I use SpiderOak for my config and dot files, but still rely on burning the occasional DVD or CD-R for my other stuff, and I store the disks offsite. I know that's old-fashioned in the new, hip world of cloud storage, but I live in a place with slow internet and don't have the bandwidth for fancier stuff. And the DVD burning works, boo-yah.

Comment Did this in Nicaragua (Score 1) 172

I did something somewhat similar in Nicaragua in 2001. Built a SUSE 7.1 machine that had previously been running Win95. I had one hell of a time of it, too. Good memories. I wrote about it at http://therandymon.com/content/view/68/98/

Annoyingly, even poorer countries are increasingly uninterested in repurposing old machines these days. They want donors to provide - through NGO projects, etc. - new hardware running whatever is the latest. Not an easy sell.

Comment Re:Here's what I'd like to see (Score 1) 287

Several exist. On Linux check out Curn (a java app with no GUI) or Rawdog (a Python app, I think; maybe PHP). I use both and like them. Rawdog produces my personal feed at http://www.therandymon.com/rawdogger.html and I can access it from any device on any OS. I stayed with the stock CSS, but you can customize it any way you like. Have fun!

Comment Just a guess (Score 1) 337

There are a lot of developers that provide a "free" app whose revenue comes from allowing advertisements to appear somewhere on the screen. Assuming these adblockers would also block those ads, anyone using them would be cutting the revenue of those kind devs who released their apps for free. And if that's the case, then I think what Google is doing is justifiable.

This hypothesis was made on the basis of zero research and two cups of coffee :)

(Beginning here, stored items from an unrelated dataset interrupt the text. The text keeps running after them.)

-- ==== Sys2Proof/Safety.lean ====
section
/-! DEFINITION. The terms that statements are written in: when an instruction of a context issues and retires by itself, what the block looks
like after a context has advanced, when a management command passes its checks and what its reply is, and the invariant on memories. -/
namespace Sys2Proof.Machine

/-! ### One instruction of a context -/

/-- Context `c` is `x` and executes (R19, R149, R357, R473), nothing of an earlier command is left to settle, and the instruction of `len`
bytes at its PC issues in its next vc: its halfwords can be fetched and hold no correctable error (R73, R496, R532), no interrupt or comparator is entered first (R63, R124),
no instruction, entry, block instruction or wait is in progress, T is 0 and no address comparator is enabled (R116, R118). -/
structure Issues (s : State) (c : Nat) (x : Ctx) (len : Nat) : Prop where
  here : s.ctx? c = some x
  active : x.active = true
  quiet : x.m.fx = []
  noInt : chosen x.m x.m.vc = none
  noEntry : x.m.cpu.entry = none
  noBegun : x.m.cpu.begun = false
  noWord : x.m.cpu.word = []
  noBlk : x.m.cpu.blk = none
  noIdle : x.m.cpu.idle = none
  noTrace : pswT x.m.cpu.psw = false
  noBp0 : x.m.dbg.bp0.getLsbD 0 = false
  noBp1 : x.m.dbg.bp1.getLsbD 0 = false
  fetch : fetchCheck (s.env x) x.m x.m.cpu.pc len = .ok ()
  clean : fetchFixes (s.env x) x.m x.m.cpu.pc len = []

/-- The lane may execute the `cost` vc from the next one on: no happening of its virtual time comes before the last of them (R51, R231, R241,
R298, R323). -/
def laneFits (x : Ctx) (cost : Nat) : Prop := laneMayPass x (x.m.vc + (cost - 1)) = true

/-- The bytes of a register ALU form (R78, R79). -/
def aluLen : AluForm → Nat
  | .r16 _ _ => 2
  | .r32 _ _ _ => 4

/-- The bytes of the other forms with two lengths. -/
def shiftLen : ShiftForm → Nat
  | .reg f => aluLen f
  | .imm _ _ => 2

def rorLen : RorForm → Nat
  | .imm _ _ => 2
  | .x32 _ _ _ => 4

def addImmLen : AddImm → Nat
  | .i8 _ _ => 2
  | .i16 _ _ _ => 4

def cmpImmLen : CmpImm → Nat
  | .i8 _ _ => 2
  | .i16 _ _ => 4

def bccLen : BccForm → Nat
  | .short _ => 2
  | .long _ => 4

def eaLen : Ea → Nat
  | .base16 _ _ => 2
  | .stack16 _ => 2
  | _ => 4

/-- The address that follows the instruction of `len` bytes at the PC. -/
def Mach.following (m : Mach) (len : Nat) : Word := m.cpu.pc + BitVec.ofNat 32 len

/-- The processor fields that only order boundaries and continue instructions, as they stand after one has retired. -/
def Cpu.idleMarks (c : Cpu) : Cpu := { c with begun := false, blk := none, word := [], idle := none, afterRete := false, at12 := false }

/-- Retirement without transfer of control after `cost` vc with processor state `c`: the loop check gives the next PC (R74, R92). -/
def retireSeq (m : Mach) (c : Cpu) (cost len : Nat) : Mach :=
  let l := loopCheck 4 c.idleMarks (m.following len)
  { m with vc := m.vc + cost, cpu := { l.1 with pc := l.2 } }

/-- Retirement with transfer of control to `a` after `cost` vc (R93). -/
def retireJump (m : Mach) (c : Cpu) (cost : Nat) (a : Word) : Mach :=
  { m with vc := m.vc + cost, cpu := { c.idleMarks with pc := a } }

/-- The context state in which an exception of the instruction at the PC is entered, `cost` vc after its issue: nothing else has changed
(R74, R122). -/
def trapped (m : Mach) (cost : Nat) : Mach := { m with vc := m.vc + cost, cpu := m.cpu.idleMarks }

/-- The instruction at the PC of context `x` raises exception `k` after `cost` vc: its entry begins in the vc after them, and is made at once where
no happening comes before its eighth vc (R76, R126). -/
def trap (s : State) (x : Ctx) (cost : Nat) (k : Exc) : Host.Outcome State Fault Refusal :=
  .next (settle s x (raiseExc (s.env x) (trapped x.m cost) k (x.m.vc + cost)))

Comment Lots of alternatives (Score 1) 386

I can understand the disappointment, but why do so many nerds feel like they're absolutely screwed as a result? There are a huge number of alternatives. Any iOS or Android device has more RSS-reader apps than you can shake a stick at (I use RSSDemon and like it). Firefox has their "live bookmarks," the Opera browser handles RSS feeds expertly, Linux users have akregator and a couple of others. If you're a nerd with a website, install rawdog and create your own reader (I made one at http://www.therandymon.com/rawdogger.html with the feeds I like to read) or try something like CURN (http://therandymon.com/content/view/188/98/, a small java app you can run on your own machine and that can either create an HTML feed for you or email the results anywhere you want them.

I love RSS and use it extensively, on many platforms. I never quite got Google Reader but for me it wasn't as good as a dedicated app. The fact that GoogleReader is going down the tubes doesn't mean the end of civilization, people: there are a lot of alternatives. Maybe nothing quite the same (yet!) but soon. And anyway, if it was so good, there's a niche open now for an enterprising geek to whip up something similar and make some money. Hopefully that geek will create something that doesn't include all that social-networky horsecrap.